[Saved entries]

-- ==== Sys2Proof/Machine/Pass.lean ====
section
/-! DEFINITION. The pass controller: the tile walk (R27 to R32), returning and the job's end (R33 to R35), settling a tile (R37, R42), the
halt (R45), what comes before an action (R46), the fatal actions (R44), a calibration's and a HOME request's part in them, and the
requests of the pass (R21, R38, R40, R47). -/

namespace Sys2Proof.Machine

open Sys2Proof

/-! ### The job's end (R35, R14, R16) -/

/-- A history entry is filed, the oldest of 8 giving way, and PLATE-DONE is posted with the same fields (R16). -/
def fileHistory (e : HistoryEntry) (s : State) : State :=
  let kept := if s.queue.history.length < Config.historyCap then s.queue.history else s.queue.history.drop 1
  postNotice (.plateDone e) { s with queue.history := kept ++ [e] }

/-- The outcome: the mark, or DONE or DONE_DEGRADED by the tile records (R35). -/
def State.outcome (s : State) : JobOutcome :=
  match s.pass.mark with
  | some .cancelled => .cancelled
  | some .overtime => .overtime
  | some .failed => .failed
  | some .slotEmpty => .slotEmpty
  | some .noBank => .noBank
  | none =>
    if s.pass.counts.attention = 0 ∧ s.pass.counts.guarded = 0 ∧ s.pass.counts.notCaptured = 0 then .done
    else .doneDegraded

/-- Where faults raised and not yet taken meet a job's end with no fault recorded in it, the manual fixes neither whether one
of them is recorded first nor which: a free value says, and the one it names is recorded whole (R177, R182; log 7). -/
def recordBeforeEnd (s : State) : State :=
  match s.faults.jobMark, s.faults.raised with
  | some _, _ | none, [] => s
  | none, _ :: _ =>
    match Config.faultTakenBeforeEnd s.drawn with
    | 0 => s.draw
    | k + 1 => takeRaised k s.draw

/-- The first fault of the ending job: the job mark, which becomes absent (R16, R182). A fault recorded before the end is
settled there: which of those under way that is, `recordBeforeEnd` leaves free (log 7). -/
def takeFirstFault (s : State) : Option FaultKind × State :=
  let s := recordBeforeEnd s
  (s.faults.jobMark, { s with faults.jobMark := none })

/-- The run state at an ACTIVE job's end (R11, R14). -/
def runAfterJob (occupied : Bool) (run : RunState) : RunState :=
  if occupied then .stopped
  else match run with
    | .stopping => .stopped
    | .stopped => .stopped
    | .running => .running

/-- What the pass clears at a job's end; HALTED stays HALTED (R35). -/
def clearPass (s : State) : State :=
  let state := match s.pass.state with
    | .halted => PassState.halted
    | _ => PassState.idle
  { s with
    pass := { resetPass with state := state, walkPos := s.pass.walkPos },
    cal.staleSet := noBanks, cal.raisedSet := noBanks, motion.expect := .none,
    motion.waiting := s.motion.waiting.filter fun w => decide (w.requester ≠ .pass) }

/-- The history entry of the job in hand (R16). -/
def State.entryOf (s : State) (j : JobInHand) (outcome : JobOutcome) (first : Option FaultKind) : HistoryEntry :=
  { number := j.number, plateId := j.record.plateId, slot := j.record.slot, outcome := outcome, counts := s.pass.counts,
    banksUsed := s.pass.banksUsed, stale := s.pass.stale, started := some j.started, ended := s.tag, firstFault := first }

/-- The job in hand ends (R35): the queue files it (R14), the counters, the ages and the histogram take their part, and the pass
clears its fields. -/
def endJob (occupied : Bool) (s : State) : State :=
  match s.pass.job with
  | none => s
  | some j =>
    let outcome := s.outcome
    let r := takeFirstFault s
    let s := fileHistory (s.entryOf j outcome r.1) r.2
    let s := { s with queue.jobs := s.queue.jobs.filter fun q => decide (q.number ≠ j.number),
                      queue.run := runAfterJob occupied s.queue.run }
    let s := ageFlats s.pass.banksUsed (countJobEnd outcome s)
    clearPass (if s.pass.loadIssued then freezeHistogram s else s)

/-- A MOVE, HOME, LOAD or RETURN order of the pass is outstanding. -/
def State.passOrder (s : State) : Bool := s.motion.order.any fun o => decide (o.requester = .pass)

/-- Whether the plate's place lets the job end (R35, R46; logs 17 and 18). -/
def State.plateLetsEnd (s : State) : Bool :=
  match s.pass.state with
  | .returning => false
  | .halted => decide (s.pass.plate = .returned ∨ (s.pass.mark = some .failed ∧ s.pass.plate ≠ .onTable))
  | _ => decide (s.pass.plate = .returned ∨ (s.pass.mark ≠ none ∧ s.pass.plate ≠ .onTable))

/-- Nothing of the job is under way: no tile in hand, none handed over, no order of the pass outstanding (R35). -/
def State.workDone (s : State) : Bool :=
  s.jobActive && decide (s.pass.tile = none ∧ s.pass.handedOver = 0) && !s.passOrder

/-- The job ends when its condition holds (R34, R35, R46). -/
def jobEndCheck (s : State) : State := if s.workDone && s.plateLetsEnd then endJob false s else s

/-! ### Tile records of the pass (R29, R31, R32, R155) -/

/-- A record that is not CAPTURED, complete but for its sequence. -/
def plainRecord (j : JobInHand) (row col ordinal : Nat) (status : TileStatus) (ladder : Option RecordLadder)
    (started ended : Nat) : TileRecord :=
  { sequence := 0, number := j.number, plateId := j.record.plateId, row := row, col := col, ordinal := ordinal,
    status := status, attention := false, conds := none, ladder := ladder, conv := none, started := started, ended := ended }

/-- The NOT_CAPTURED record of the undecided tile at place `o` of the walk (R32). -/
def recordUndecided (j : JobInHand) (s : State) (o : Nat) : State :=
  let cell := j.record.cell o
  writeRecord (plainRecord j cell.1 cell.2 o .notCaptured none s.tag s.tag) j.record.notifyQuiet s

/-- The walk is closed: every undecided tile of a loaded plate gets its record, and the walk position goes to the end (R32;
log 40). -/
def closeWalk (s : State) : State :=
  match s.pass.job with
  | none => s
  | some j =>
    let total := j.record.tiles
    let s := match s.pass.plate with
      | .notLoaded => s
      | _ => (List.range' s.pass.walkPos (total - s.pass.walkPos)).foldl (recordUndecided j) s
    { s with pass.walkPos := total }

/-- The tile's plane, when it holds one, is freed. -/
def freeTilePlane (s : State) : State :=
  match s.pass.tile with
  | none => s
  | some t =>
    match t.plane with
    | none => s
    | some i => { s.releasePlane i with pass.tile := some { t with plane := none } }

/-- The tile in hand gets its NOT_CAPTURED record, with the ladder fields when its ladder had started, and is in hand no more
(R31, R42, R154). -/
def recordTile (s : State) : State :=
  match s.pass.job, s.pass.tile with
  | some j, some t =>
    let fields := s.ladder.map fun l => l.fields.shown
    let s := { freeTilePlane s with pass.tile := none, pass.settle := none, ladder := none }
    writeRecord (plainRecord j t.row t.col t.ordinal .notCaptured fields t.started s.tag) j.record.notifyQuiet s
  | _, _ => s

/-! ### Returning (R33) -/

/-- No order is outstanding: HOME when positioner-unsure is set, then MOVE to the load point. -/
def beginReturn (s : State) : State :=
  if s.motion.unsure then wantOrder ⟨.home, 0, 0, .pass⟩ { s with pass.step := .homing }
  else wantOrder ⟨.move, 0, 0, .pass⟩ { s with pass.step := .moving }

/-- RETURNING is entered; it waits until no order and no STOP is outstanding (R33, R134). -/
def enterReturning (s : State) : State :=
  let s := { s with pass.state := .returning, pass.step := .waiting }
  if s.motionFree then beginReturn s else s

/-! ### The boundary (R28, R29) -/

/-- PAUSED is entered, with its resume point, and a RUNNING budget is suspended (R28, R39). -/
def enterPaused (point : ResumePoint) (s : State) : State :=
  let budget := match s.pass.budget.state with
    | .running => { s.pass.budget with state := .suspended }
    | _ => s.pass.budget
  { s with pass.state := .paused, pass.pausePending := false, pass.resumePoint := some point, pass.budget := budget }

/-- The tile at the walk position is taken into hand in phase DECIDING, and the pass is WALKING (R27, R28). -/
def takeTile (j : JobInHand) (s : State) : State :=
  let cell := j.record.cell s.pass.walkPos
  { s with
    pass.state := .walking
    pass.tile := some
      { row := cell.1, col := cell.2, ordinal := s.pass.walkPos, phase := .deciding, started := s.tag, moveDone := false,
        plane := none }
    pass.walkPos := s.pass.walkPos + 1 }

[How to complete this task]: Starting at the line above that holds "the end (R32;" and ending at the line that holds "let fields := s.ladder.map", transcribe each line exactly and include no other lines.

[Problem solution]:
/-- The walk is closed: every undecided tile of a loaded plate gets its record, and the walk position goes to the end (R32;
log 40). -/
def closeWalk (s : State) : State :=
  match s.pass.job with
  | none => s
  | some j =>
    let total := j.record.tiles
    let s := match s.pass.plate with
      | .notLoaded => s
      | _ => (List.range' s.pass.walkPos (total - s.pass.walkPos)).foldl (recordUndecided j) s
    { s with pass.walkPos := total }

/-- The tile's plane, when it holds one, is freed. -/
def freeTilePlane (s : State) : State :=
  match s.pass.tile with
  | none => s
  | some t =>
    match t.plane with
    | none => s
    | some i => { s.releasePlane i with pass.tile := some { t with plane := none } }

/-- The tile in hand gets its NOT_CAPTURED record, with the ladder fields when its ladder had started, and is in hand no more
(R31, R42, R154). -/
def recordTile (s : State) : State :=
  match s.pass.job, s.pass.tile with
  | some j, some t =>
    let fields := s.ladder.map fun l => l.fields.shown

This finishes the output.